Ольгерд развернулся к колодцу. Старый кобзарь стоял, качаясь взад-вперед, словно на сильном ветру, держась ладонью за бок, из которого торчала короткая черная рукоятка. Из раны бежала, пропитывая рубаху, тонкая струйка темной крови.
— Помогите же! Скорее! — крикнул стоящий рядом Сарабун.
Ольгерд с Измаилом ринулись вперед и осторожно опустили старого кобзаря на траву. Лекарь требовательным жестом заставил всех отойти и поднял рубаху и начал ощупывать рану. Кобзарь утробно застонал.
— Что? — спросил Ольгерд, едва дождавшись завершения осмотра.
Лекарь отрицательно покачал головой.
— Нож застрял в печени. Если его вынуть, то умрет едва ли не сразу. Если оставить — умрет через день-два в страшных муках.
— Подойди сюда, литвин, — прохрипел старик, устремив узловатый палец прямо в грудь Ольгерду. — А все остальные уйдите. Буду с ним говорить.

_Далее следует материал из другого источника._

theorem State.laneOp_good (s : State) (l : ℕ) (i : Instr) (daddr : ℕ) (f : State → State) (put : Bool) (hf : ∀ t, Keep t (f t)) : Good s (State.laneOp s l i daddr f put) := by
  unfold State.laneOp
  repeat' first
    | with_reducible exact Rel.refl _
    | with_reducible assumption
    | exact Good.fault _ _
    | with_reducible refine Good.next ?_
    | with_reducible refine Good.done ?_
    | with_reducible refine (State.done_good ..).into ?_
    | with_reducible refine (State.laneRetire_still ..).into ?_
    | with_reducible refine (State.laneNext_still ..).into ?_
    | with_reducible refine (State.undef_keep ..).into ?_
    | with_reducible refine (hf ..).into ?_
    | (extract_lets +onlyGivenNames x)
    | extract_lets +onlyGivenNames x
    | simp -zeta -beta -eta -iota -proj -decide only [Rel.upd]
    | dsimp -zeta only
    | with_reducible refine Rel.ite ?_ ?_
    | with_reducible refine Good.ite ?_ ?_

theorem State.laneReg_good (s : State) (l : ℕ) (i : Instr) (f : RegSet → RegSet) : Good s (State.laneReg s l i f) := by
  unfold State.laneReg
  repeat' first
    | with_reducible exact Rel.refl _
    | with_reducible assumption
    | exact Good.fault _ _
    | with_reducible refine Good.next ?_
    | with_reducible refine Good.done ?_
    | with_reducible refine (State.laneOp_good (hf := fun t => ?_) ..).into ?_
    | with_reducible refine (State.modRset_still ..).into ?_

theorem State.laneJump_keep (s : State) (l : ℕ) (tgt : ℕ) : Keep s (State.laneJump s l tgt) := by
  unfold State.laneJump
  repeat' first
    | with_reducible exact Rel.refl _
    | with_reducible assumption
    | with_reducible refine (State.modRset_still ..).into ?_
    | with_reducible refine (State.undef_keep ..).into ?_
    | simp -zeta -beta -eta -iota -proj -decide only [Keep.upd]
    | dsimp -zeta only
    | with_reducible refine Rel.ite ?_ ?_

theorem State.laneGo_good (s : State) (l : ℕ) (i : Instr) (f : State → State) (hf : ∀ t, Keep t (f t)) : Good s (State.laneGo s l i f) := by
  unfold State.laneGo
  repeat' first
    | with_reducible exact Rel.refl _
    | with_reducible assumption
    | exact Good.fault _ _
    | with_reducible refine Good.next ?_
    | with_reducible refine Good.done ?_
    | with_reducible refine (State.done_good ..).into ?_
    | with_reducible refine (State.laneRetire_still ..).into ?_
    | with_reducible refine (State.undef_keep ..).into ?_
    | with_reducible refine (hf ..).into ?_
    | (extract_lets +onlyGivenNames x)
    | extract_lets +onlyGivenNames x
    | simp -zeta -beta -eta -iota -proj -decide only [Rel.upd]
    | dsimp -zeta only
    | with_reducible refine Rel.ite ?_ ?_
    | with_reducible refine Good.ite ?_ ?_

theorem State.laneEnd_still (s : State) (l : ℕ) (how : ℕ) : Still s (State.laneEnd s l how) := by
  unfold State.laneEnd
  repeat' first
    | with_reducible exact Rel.refl _
    | with_reducible assumption
    | with_reducible refine (State.setLane_still ..).into ?_
    | with_reducible refine (State.setRunning_still ..).into ?_
    | with_reducible refine (State.dispatch_still ..).into ?_
    | (extract_lets +onlyGivenNames x)
    | extract_lets +onlyGivenNames x
    | simp -zeta -beta -eta -iota -proj -decide only [Rel.upd]
    | dsimp -zeta only
    | with_reducible refine Rel.ite ?_ ?_
    | split

theorem State.laneInh_still (s : State) (l : ℕ) (b : Bool) : Still s (State.laneInh s l b) := by
  unfold State.laneInh
  repeat' first
    | with_reducible exact Rel.refl _
    | with_reducible assumption
    | with_reducible refine (State.modLane_still ..).into ?_
    | simp -zeta -beta -eta -iota -proj -decide only [Rel.upd]
    | dsimp -zeta only
    | with_reducible refine Rel.ite ?_ ?_

theorem State.arcStart_keep (s : State) (l : ℕ) : Keep s (State.arcStart s l) := by
  unfold State.arcStart
  repeat' first
    | with_reducible exact Rel.refl _
    | with_reducible assumption
    | with_reducible refine (State.undef_keep ..).into ?_
    | with_reducible refine (State.modLane_still ..).into ?_
    | with_reducible refine (State.laneInh_still ..).into ?_
    | (extract_lets +onlyGivenNames x; with_reducible refine Rel.cut (x := ?y) ?_ ?_; (case y => apply x); subst x; rotate_left; clear_value x; intro _)
    | (extract_lets +onlyGivenNames x; clear_value x)
    | extract_lets +onlyGivenNames x
    | simp -zeta -beta -eta -iota -proj -decide only [Keep.upd]
    | dsimp -zeta only
    | with_reducible refine Rel.ite ?_ ?_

Ольгерд дернул головой: выполняйте! Измаил и Сарабун понятливо кивнули и пошли в дальний край майдана, где хуторяне приступили к приготовлению обещанного дедом обеда. Дождавшись, когда казаки отволокут подальше тело Щемилы, кобзарь с усилием, негромко спросил:
— Имя Душегубца тебе ведомо?
— Дмитрием вроде велел себя кликать.
— Дмитрием говоришь? Ты его видел? Каков он из себя?
Ольгерд коротко описал главаря разбойников.
Старик снова поднял незрячие глаза к небесам, погрел на солнце лицо.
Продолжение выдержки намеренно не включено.